-- ==== Sys2Proof/Machine/Dispatch.lean ====
section
/-! DEFINITION. One arm per operation of the opcode table (R52). -/

namespace Sys2Proof.Machine

def exec (i : Instr) (s : State) : Host.Outcome State Fault Refusal :=
  match i with
  | .tcCelsius tc => Sys2Proof.Machine.execTcCelsius tc s
  | .refCelsius ref => Sys2Proof.Machine.execRefCelsius ref s
  | .faultFlags oc scg scv => Sys2Proof.Machine.execFaultFlags oc scg scv s
  | .hasFault fault => Sys2Proof.Machine.execHasFault fault s

end Sys2Proof.Machine
end

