-- ==== Sys2Proof/Machine/Evaluate.lean ====
section
/-! DEFINITION. One evaluation of the core: every operation of the frame, on the one frame presented (R24,
R52). -/

namespace Sys2Proof.Machine

/-- Run operations one after another. The core computes all of them at the same time (R24); the order
is immaterial because each drives a port of its own (R71; log entry 11). -/
def execAll : List Instr → State → Host.Outcome State Fault Refusal
  | [], s => .next s
  | i :: is, s => andThen (exec i s) (execAll is)

/-- One evaluation of the frame on the input ports by all four operations (R24, R27, R52). -/
def evaluate (s : State) : Host.Outcome State Fault Refusal :=
  andThen (fetchFrame s) fun f => execAll (decodeFrame f) s

/-- Present the frame of a table word on the input ports, a shorter word completed by zeros (log entry 4); a
word longer than a frame presents nothing (R41; log entry 5). -/
def presentTableWord (s : State) (nbits w : Nat) : State :=
  match frameOfTableWord nbits w with
  | some f => s.present (portsOfFrame f)
  | none => s

end Sys2Proof.Machine
end

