/-- R57: the signed extract keeps the field in its low bits and copies the field's own top bit above it;
all ones give −1, the top bit alone gives the most negative value, and W = k leaves the field unchanged; with the
rule's example. -/
def Obligations.ExtractSignedCopiesTopBit : Prop :=
  (∀ (w : Nat) (f : Frame) (hi lo : Nat), lo ≤ hi → hi ≤ 31 → hi - lo + 1 ≤ w →
    ∃ v : BitVec w, extractS w f hi lo = some v ∧
      (∀ i, i < hi - lo + 1 → v.getLsbD i = f.getLsbD (lo + i)) ∧
      (∀ i, hi - lo + 1 ≤ i → i < w → v.getLsbD i = f.getLsbD hi) ∧
      ((extractU f hi lo).toNat = 2 ^ (hi - lo + 1) - 1 → v.toInt = -1) ∧
      ((extractU f hi lo).toNat = 2 ^ (hi - lo) → v.toInt = -2 ^ (hi - lo)) ∧
      (w = hi - lo + 1 → v.toNat = (extractU f hi lo).toNat)) ∧
  extractS 16 0xFFF00000#32 31 18 = some 0xFFFC#16

/-- THE MODEL'S CHOICE (log entry 7, after R56, R57): a result narrower than the field, and bounds outside
31 ≥ hi ≥ lo, are no instance of the signed extract and give no value, while every legal OUT_W gives one for both
fields. -/
def Obligations.NarrowExtractGivesNoValue : Prop :=
  (∀ (w : Nat) (f : Frame) (hi lo : Nat), w < hi - lo + 1 → extractS w f hi lo = none) ∧
  (∀ (w : Nat) (f : Frame) (hi lo : Nat), hi < lo ∨ 31 < hi → extractS w f hi lo = none) ∧
  (∀ (c : Params) (f : Frame), c.legal →
    (extractS c.outW f 31 18).isSome = true ∧ (extractS c.outW f 15 4).isSome = true)

/-- R58: the sign-extended field has its two's-complement value at every width W ≥ k, with the ranges of
the two fields. -/
def Obligations.SignedFieldValueAtEveryWidth : Prop :=
  (∀ (w : Nat) (f : Frame) (hi lo : Nat), lo ≤ hi → hi ≤ 31 → hi - lo + 1 ≤ w →
    ∃ v : BitVec w, extractS w f hi lo = some v ∧
      v.toInt = ((extractU f hi lo).toNat : Int) - 2 ^ (hi - lo + 1) * (if f.getLsbD hi then 1 else 0)) ∧
  (∀ (w : Nat) (f : Frame) (v : BitVec w), extractS w f 31 18 = some v → -8192 ≤ v.toInt ∧ v.toInt ≤ 8191) ∧
  (∀ (w : Nat) (f : Frame) (v : BitVec w), extractS w f 15 4 = some v → -2048 ≤ v.toInt ∧ v.toInt ≤ 2047)

/-- R59: the arithmetic right shift is floor division by 2^s: the vacated bits copy the sign, the rest move
down, and the result is no larger than the operand; −1 gives −1 and −5 gives −2 for s = 2. -/
def Obligations.AsrIsFloorDivision : Prop :=
  (∀ (w : Nat) (v : BitVec w) (s : Nat), s < w → ∃ r : BitVec w, asr v s = some r ∧
    (∀ i, i < w - s → r.getLsbD i = v.getLsbD (s + i)) ∧
    (∀ i, w - s ≤ i → i < w → r.getLsbD i = v.getLsbD (w - 1)) ∧
    r.toInt = v.toInt.fdiv (2 ^ s) ∧ r.toInt.natAbs ≤ v.toInt.natAbs) ∧
  asr (-1 : BitVec 16) 2 = some (-1) ∧ asr (-5 : BitVec 16) 2 = some (-2)
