/-- The output tuple read after one step on a frame given by its bytes. -/
def outputsOf (b0 b1 b2 b3 : Byte) : Option Outputs :=
  match andThen (step (State.reset.present ⟨b0, b1, b2, b3⟩)) observe with
  | .next o => some o.1
  | .fault _ => none
  | .refused _ => none

/-! ### WellFormed refuses an ill-formed term for each check -/

/-- OUT_W below 14 (R8). -/
theorem test_params_narrow_refused : ¬ Params.legal ⟨13, 0⟩ := by decide
/-- REF_SHIFT outside {0, 4} (R8). -/
theorem test_params_shift_refused : ¬ Params.legal ⟨16, 2⟩ := by decide
/-- This hardware's parameters are legal (R4, R8). -/
theorem test_params_this_hardware : Config.thisHardware.legal := by decide
/-- q beyond either end of −8192 … 8191 (R45, R54). -/
theorem test_fields_q_refused : ¬ FrameFields.wellFormed ⟨-8193, 0, false, false, false, false, false, false⟩ ∧
    ¬ FrameFields.wellFormed ⟨8192, 0, false, false, false, false, false, false⟩ := by decide
/-- r beyond either end of −2048 … 2047 (R46, R54). -/
theorem test_fields_r_refused : ¬ FrameFields.wellFormed ⟨0, -2049, false, false, false, false, false, false⟩ ∧
    ¬ FrameFields.wellFormed ⟨0, 2048, false, false, false, false, false, false⟩ := by decide
/-- A buffer of three or of five bytes (R26, R78). -/
theorem test_buffer_refused : ¬ bufferWellFormed [1, 2, 3] ∧ ¬ bufferWellFormed [1, 2, 3, 4, 5] := by decide

/-! ### Decoding: words written out bit by bit from R42 -/

/-- TC field 11 1111 1111 1100 (−4 quarter degrees) in bits 31:18 (R42; E1 of spec/95). -/
theorem test_decode_tc : decodeAt .tcC 0b11111111111100_0_0_000000000000_0_0_0_0#32 = .tcCelsius 0b11111111111100#14 := by
  decide
/-- REF field 1110 0111 0000 in bits 15:4, every other bit set (R42). -/
theorem test_decode_ref : decodeAt .refC 0b11111111111111_1_1_111001110000_1_1_1_1#32 = .refCelsius 0b111001110000#12 := by
  decide
/-- SCV and OC set, SCG clear: bits 2, 1, 0 are 1, 0, 1 (R42, R62). -/
theorem test_decode_flags :
    decodeAt .faults 0b00000000000000_0_1_000000000000_0_1_0_1#32 = .faultFlags true false true := by decide
/-- The aggregate bit is bit 16, not bit 17 (R42). -/
theorem test_decode_has_fault : decodeAt .hasFault 0b00000000000000_0_1_000000000000_0_0_0_0#32 = .hasFault true ∧
    decodeAt .hasFault 0b11111111111111_1_0_111111111111_1_1_1_1#32 = .hasFault false := by decide
/-- byte0 is the most significant byte (V1 of spec/95). -/
theorem test_assemble : assemble ⟨0x12, 0x34, 0x56, 0x78⟩ = 0x12345678#32 := by decide
/-- R54 on the last line of program P4: C = −25, r = −400. -/
theorem test_build_frame :
    FrameFields.encode ⟨4 * (-25), -400, false, false, false, false, false, false⟩ = 0xFE70E700#32 := by decide
/-- A table word is the 32-bit frame, bit for bit (R42, R52; log entry 4). -/
theorem test_table_word : decodeTableWord 32 0x01901900 = some (.tcCelsius 0x0064#14) ∧
    decodeTableWord 33 0x01901900 = none := by decide
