/-- A weight load step (R116): logical row `row` of the pass tile with first fold `f`, K origin `k0`, `klen` indices, columns
`n0` to `n1`, weight piece `wj`, rows `rows`; `buf` names the stored load it takes its row from (R132). -/
structure LoadOp where
  buf : Nat × Nat
  f : Nat
  k0 : Nat
  klen : Nat
  n0 : Nat
  n1 : Nat
  wj : Nat
  row : Nat
  rows : Nat
  deriving DecidableEq, Repr, Inhabited

/-- An activation vector of the walk (R112, R223): output row, K-pass, columns `n0` to `n1` of its pass tile, pieces, slot,
WRITE (R159), and whether it is the last vector of its tile (R168); `buf` names the activation buffer it is read from (R132). -/
structure VecOp where
  buf : Nat
  f : Nat
  m : Nat
  k0 : Nat
  klen : Nat
  n0 : Nat
  n1 : Nat
  ai : Nat
  wj : Nat
  slot : Nat
  tile : Nat
  write : Bool
  firstPass : Bool
  last : Bool
  /-- K-blocks of the tile done, over every pass and row, once this vector's update is complete (R292) -/
  kb : Nat
  deriving DecidableEq, Repr, Inhabited

/-- One step of a claim's walk (R223); `zero`: a tile without updates (R161), finished at this point. -/
inductive WalkOp where
  | load (o : LoadOp)
  | vec (o : VecOp)
  | zero (tile : Nat)
  deriving DecidableEq, Repr, Inhabited

/-- A delivered activation vector (R112): its place in the walk, elements by K-index offset, scales by K-block. -/
structure Vec where
  op : VecOp
  elems : List DElem
  scales : List Scale
  deriving DecidableEq, Repr, Inhabited

/-- A claim being walked by an array (R233, R223): steps of the walk left, its slot range, the tiles this walk has begun (R163),
and the contribution counts of each of its tiles. -/
structure Claim where
  seed : Seed
  todo : List WalkOp
  begun : List Nat
  tileCounts : List Counts
  /-- slot each tile was placed in at its first update (R163) -/
  tileSlots : List Nat
  slots : List Nat
  steps : Nat
  started : Bool
  deriving DecidableEq, Repr, Inhabited

/-- What a row's statistics give: (μ, r), or (mx, d) for a softmax (R151, R152). -/
structure NormRow where
  x : CF
  y : CF
  deriving DecidableEq, Repr, Inhabited

/-- What a drain reads (R168, R161, R253, R243, R201, R263). -/
inductive DSrc where
  | slot (n : Nat)
  | zero
  | thin (half : Nat)
  | combine
  | finish
  | segsum
  deriving DecidableEq, Repr, Inhabited

/-- An additive output staged until the done action (R174, R196, R370). -/
inductive Staged where
  | add (addr : Nat) (w : LW)
  | max (addr : Nat) (c : CF)
  | cnt (addr n : Nat)
  | validBit (addr : Nat)
  /-- frame data of one element block: words or GRAD16 codes with their scale -/
  | frame (row col : Nat) (payload : List Byte)
  deriving DecidableEq, Repr, Inhabited

/-- Statistics accumulators of one row of a RESIDENT band (R198), in the layout of R193. -/
structure StatAcc where
  row : Nat
  sum : LW
  sumsq : LW
  mx : CF
  n : Nat
  denom : Bool
  deriving DecidableEq, Repr, Inhabited

/-- Sweeps of a drain (R198, R202): an ordinary drain, the sweeps of a RESIDENT band, phase 1 of FINISH. -/
inductive Sweep where
  | plain
  | stat
  | denom
  | final
  deriving DecidableEq, Repr, Inhabited

/-- A tile being drained (R168): rows still to be read, checksum so far (R173), counts, staged outputs. -/
structure Drain where
  seed : Seed
  tile : Nat
  src : DSrc
  sweep : Sweep
  row : Nat
  rows : Nat
  sum : Word
  counts : Counts
  staged : List Staged
  /-- every output write is issued: the done action is due (R235) -/
  complete : Bool
  /-- rows of data arrived for the extra input streams, (stream, row) (R192) -/
  fed : List (Nat × Nat)
  stats : List StatAcc
  deriving DecidableEq, Repr, Inhabited

/-- A WREG row (R109): the weights of the row's cells, two slots in dual mode, and its checksum weights (R120): per slot,
the C_lo and C_hi of E5M2 or C and 0. -/
structure WRow where
  row : Nat
  s0 : List DElem
  s1 : List DElem
  c0 : Int × Int
  c1 : Int × Int
  deriving DecidableEq, Repr, Inhabited

/-- The activation latch of a row (R109): σ, h and class per slot, whether its parity holds, and the row-enable bit. -/
structure ALatch where
  a0 : DElem
  a1 : DElem
  parityOk : Bool
  enabled : Bool
  deriving DecidableEq, Repr, Inhabited

/-- The product latches of a row (R109): one product per slot and column of the load; the last of each list stands for every
column that holds a zero weight. -/
structure PRow where
  row : Nat
  p0 : List CellProd
  p1 : List CellProd
  deriving DecidableEq, Repr, Inhabited

/-- A stage buffer (R132): the load or the rows it holds, the stored bytes by address, and how often it was fetched again after an
uncorrectable word without a good read since (R135, R390). -/
structure StageBuf (κ : Type) where
  no : κ
  cells : List Host.Cell
  refetch : Nat
  deriving DecidableEq, Repr, Inhabited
-------
- [Task to complete] Your task is to retype the entries verbatim, starting with the line that holds "theorem test_fields_q_refused : ¬" and stopping after the line that holds "theorem test_fields_r_refused : ¬".

- [Output]
theorem test_fields_q_refused : ¬ FrameFields.wellFormed ⟨-8193, 0, false, false, false, false, false, false⟩ ∧
    ¬ FrameFields.wellFormed ⟨8192, 0, false, false, false, false, false, false⟩ := by decide
/-- r beyond either end of −2048 … 2047 (R46, R54). -/
theorem test_fields_r_refused : ¬ FrameFields.wellFormed ⟨0, -2049, false, false, false, false, false, false⟩ ∧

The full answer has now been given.